▸ TASK BRIEF
Given the material below, output exactly the lines from the line with "(s.updCur f).tlb = s.tlb := rfl" to the line with "(s.updCur f).frames = s.frames := rfl", both ends included, and no other lines.

▸ THE DATA
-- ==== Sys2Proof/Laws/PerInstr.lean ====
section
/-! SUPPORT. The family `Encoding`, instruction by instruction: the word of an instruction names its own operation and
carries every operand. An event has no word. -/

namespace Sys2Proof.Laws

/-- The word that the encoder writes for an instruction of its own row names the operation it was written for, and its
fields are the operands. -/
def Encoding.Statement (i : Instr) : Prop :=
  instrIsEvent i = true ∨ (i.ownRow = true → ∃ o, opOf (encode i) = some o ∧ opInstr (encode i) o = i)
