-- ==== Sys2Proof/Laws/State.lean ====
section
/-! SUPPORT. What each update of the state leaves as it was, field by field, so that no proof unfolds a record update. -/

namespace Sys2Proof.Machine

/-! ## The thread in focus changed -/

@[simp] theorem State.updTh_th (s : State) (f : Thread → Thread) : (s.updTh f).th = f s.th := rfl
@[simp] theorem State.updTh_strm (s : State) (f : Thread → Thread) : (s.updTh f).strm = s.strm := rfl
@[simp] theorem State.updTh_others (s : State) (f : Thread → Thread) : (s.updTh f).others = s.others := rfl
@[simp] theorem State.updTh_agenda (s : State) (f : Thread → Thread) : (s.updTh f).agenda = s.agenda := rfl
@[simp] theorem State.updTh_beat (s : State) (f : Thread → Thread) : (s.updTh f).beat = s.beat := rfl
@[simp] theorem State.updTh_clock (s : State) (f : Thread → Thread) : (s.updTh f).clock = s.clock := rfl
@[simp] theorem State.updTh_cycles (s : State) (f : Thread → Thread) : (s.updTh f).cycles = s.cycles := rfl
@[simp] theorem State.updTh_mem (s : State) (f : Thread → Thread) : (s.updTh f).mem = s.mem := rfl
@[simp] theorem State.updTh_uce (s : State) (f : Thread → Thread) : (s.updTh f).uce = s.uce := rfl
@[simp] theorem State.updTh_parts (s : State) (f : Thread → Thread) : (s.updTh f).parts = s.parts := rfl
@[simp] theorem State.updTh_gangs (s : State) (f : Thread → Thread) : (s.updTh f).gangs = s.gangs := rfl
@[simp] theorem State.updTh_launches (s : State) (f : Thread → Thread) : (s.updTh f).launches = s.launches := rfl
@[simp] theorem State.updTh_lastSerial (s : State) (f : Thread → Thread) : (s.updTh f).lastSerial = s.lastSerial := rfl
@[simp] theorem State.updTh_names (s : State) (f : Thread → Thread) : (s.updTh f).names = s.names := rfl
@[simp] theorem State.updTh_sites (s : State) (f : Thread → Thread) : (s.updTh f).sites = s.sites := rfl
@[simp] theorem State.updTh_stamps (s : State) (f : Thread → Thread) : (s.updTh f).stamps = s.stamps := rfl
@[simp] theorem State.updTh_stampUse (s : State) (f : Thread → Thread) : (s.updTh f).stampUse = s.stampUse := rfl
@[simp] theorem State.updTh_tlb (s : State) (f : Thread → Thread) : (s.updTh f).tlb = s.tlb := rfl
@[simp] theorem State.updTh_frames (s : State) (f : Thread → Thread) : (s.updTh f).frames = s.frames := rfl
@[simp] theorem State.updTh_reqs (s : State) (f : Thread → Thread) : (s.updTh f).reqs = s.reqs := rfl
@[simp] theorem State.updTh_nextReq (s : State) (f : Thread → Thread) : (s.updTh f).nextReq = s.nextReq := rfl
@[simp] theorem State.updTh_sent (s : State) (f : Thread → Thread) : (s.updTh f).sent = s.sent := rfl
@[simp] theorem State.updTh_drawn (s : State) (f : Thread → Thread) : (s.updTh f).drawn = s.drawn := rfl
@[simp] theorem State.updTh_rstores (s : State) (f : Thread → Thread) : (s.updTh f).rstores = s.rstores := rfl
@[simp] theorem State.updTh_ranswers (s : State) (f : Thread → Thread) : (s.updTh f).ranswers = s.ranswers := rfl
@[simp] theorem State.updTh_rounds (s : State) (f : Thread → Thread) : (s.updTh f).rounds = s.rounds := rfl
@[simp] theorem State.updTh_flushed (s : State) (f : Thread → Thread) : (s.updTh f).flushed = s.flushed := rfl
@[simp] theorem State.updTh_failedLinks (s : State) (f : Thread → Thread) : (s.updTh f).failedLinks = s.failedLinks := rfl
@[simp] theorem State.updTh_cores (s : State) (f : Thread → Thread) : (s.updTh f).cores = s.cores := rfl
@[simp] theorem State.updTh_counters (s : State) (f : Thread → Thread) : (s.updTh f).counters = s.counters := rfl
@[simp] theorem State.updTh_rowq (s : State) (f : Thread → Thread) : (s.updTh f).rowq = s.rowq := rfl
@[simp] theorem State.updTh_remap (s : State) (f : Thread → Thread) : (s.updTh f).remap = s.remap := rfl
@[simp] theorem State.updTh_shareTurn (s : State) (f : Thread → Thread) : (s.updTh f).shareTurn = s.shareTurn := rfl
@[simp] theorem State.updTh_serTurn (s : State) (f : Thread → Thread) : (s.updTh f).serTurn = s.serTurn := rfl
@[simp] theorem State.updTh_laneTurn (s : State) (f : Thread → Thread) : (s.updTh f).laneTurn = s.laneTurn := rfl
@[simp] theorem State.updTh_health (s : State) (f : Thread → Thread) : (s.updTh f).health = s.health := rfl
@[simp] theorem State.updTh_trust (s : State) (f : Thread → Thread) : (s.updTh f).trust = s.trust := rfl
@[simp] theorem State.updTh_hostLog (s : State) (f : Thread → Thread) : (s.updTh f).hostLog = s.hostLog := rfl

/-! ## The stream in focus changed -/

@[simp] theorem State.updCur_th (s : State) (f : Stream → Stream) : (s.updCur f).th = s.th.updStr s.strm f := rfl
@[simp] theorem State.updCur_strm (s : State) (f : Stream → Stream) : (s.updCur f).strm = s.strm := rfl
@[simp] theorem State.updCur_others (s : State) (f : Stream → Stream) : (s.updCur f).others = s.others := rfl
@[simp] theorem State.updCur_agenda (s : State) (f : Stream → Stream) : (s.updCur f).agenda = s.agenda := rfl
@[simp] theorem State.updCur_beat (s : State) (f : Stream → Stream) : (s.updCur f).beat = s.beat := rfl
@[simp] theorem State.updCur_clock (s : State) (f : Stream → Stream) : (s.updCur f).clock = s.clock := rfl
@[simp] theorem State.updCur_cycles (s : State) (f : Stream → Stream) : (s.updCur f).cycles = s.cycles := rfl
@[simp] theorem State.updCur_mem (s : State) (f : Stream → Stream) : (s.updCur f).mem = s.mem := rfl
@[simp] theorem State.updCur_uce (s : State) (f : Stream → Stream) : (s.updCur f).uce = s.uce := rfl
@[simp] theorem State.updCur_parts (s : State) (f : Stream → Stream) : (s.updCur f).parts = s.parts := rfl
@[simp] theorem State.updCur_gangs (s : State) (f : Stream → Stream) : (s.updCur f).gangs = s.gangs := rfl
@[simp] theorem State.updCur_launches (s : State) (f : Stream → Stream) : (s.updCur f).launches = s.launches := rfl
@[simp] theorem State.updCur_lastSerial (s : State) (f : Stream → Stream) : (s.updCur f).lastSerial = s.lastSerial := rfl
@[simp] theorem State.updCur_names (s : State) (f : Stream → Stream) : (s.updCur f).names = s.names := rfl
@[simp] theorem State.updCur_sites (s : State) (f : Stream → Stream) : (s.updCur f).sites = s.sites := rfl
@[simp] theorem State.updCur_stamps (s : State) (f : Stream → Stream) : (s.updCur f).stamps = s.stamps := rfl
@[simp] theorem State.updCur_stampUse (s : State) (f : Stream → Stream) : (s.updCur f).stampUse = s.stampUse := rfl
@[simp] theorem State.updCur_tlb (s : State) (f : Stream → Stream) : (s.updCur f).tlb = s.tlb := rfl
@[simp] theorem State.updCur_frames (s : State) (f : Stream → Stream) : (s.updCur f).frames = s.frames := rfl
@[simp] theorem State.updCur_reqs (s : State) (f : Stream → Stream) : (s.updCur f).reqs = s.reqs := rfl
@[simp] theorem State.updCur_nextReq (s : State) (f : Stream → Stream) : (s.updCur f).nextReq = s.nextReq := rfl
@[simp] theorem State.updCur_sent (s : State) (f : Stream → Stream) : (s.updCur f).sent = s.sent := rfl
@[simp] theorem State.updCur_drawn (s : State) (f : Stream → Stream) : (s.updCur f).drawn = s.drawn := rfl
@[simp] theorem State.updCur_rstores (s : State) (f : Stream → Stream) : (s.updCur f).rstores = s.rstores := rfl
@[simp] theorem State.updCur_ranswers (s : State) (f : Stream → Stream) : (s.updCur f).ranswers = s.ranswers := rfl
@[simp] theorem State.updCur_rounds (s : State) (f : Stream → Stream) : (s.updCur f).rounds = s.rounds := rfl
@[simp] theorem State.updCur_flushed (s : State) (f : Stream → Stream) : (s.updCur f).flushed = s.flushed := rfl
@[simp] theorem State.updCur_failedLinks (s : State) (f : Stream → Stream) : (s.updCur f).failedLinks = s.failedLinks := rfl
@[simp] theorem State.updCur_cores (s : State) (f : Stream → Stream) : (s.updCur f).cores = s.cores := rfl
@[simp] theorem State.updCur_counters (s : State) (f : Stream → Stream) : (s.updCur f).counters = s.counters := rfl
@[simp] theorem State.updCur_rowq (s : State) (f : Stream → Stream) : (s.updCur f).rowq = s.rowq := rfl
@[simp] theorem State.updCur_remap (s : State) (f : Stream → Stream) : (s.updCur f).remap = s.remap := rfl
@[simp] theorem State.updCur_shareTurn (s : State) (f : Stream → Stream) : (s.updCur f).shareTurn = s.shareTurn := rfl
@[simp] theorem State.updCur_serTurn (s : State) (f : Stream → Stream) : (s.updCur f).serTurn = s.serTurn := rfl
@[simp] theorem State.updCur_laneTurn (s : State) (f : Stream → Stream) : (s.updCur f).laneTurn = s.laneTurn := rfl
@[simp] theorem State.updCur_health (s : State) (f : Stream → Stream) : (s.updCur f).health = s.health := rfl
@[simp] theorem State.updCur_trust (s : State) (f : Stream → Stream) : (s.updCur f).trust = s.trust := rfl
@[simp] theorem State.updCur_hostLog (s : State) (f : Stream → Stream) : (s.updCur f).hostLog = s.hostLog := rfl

▸ ANSWER AREA
@[simp] theorem State.updCur_tlb (s : State) (f : Stream → Stream) : (s.updCur f).tlb = s.tlb := rfl
@[simp] theorem State.updCur_frames (s : State) (f : Stream → Stream) : (s.updCur f).frames = s.frames := rfl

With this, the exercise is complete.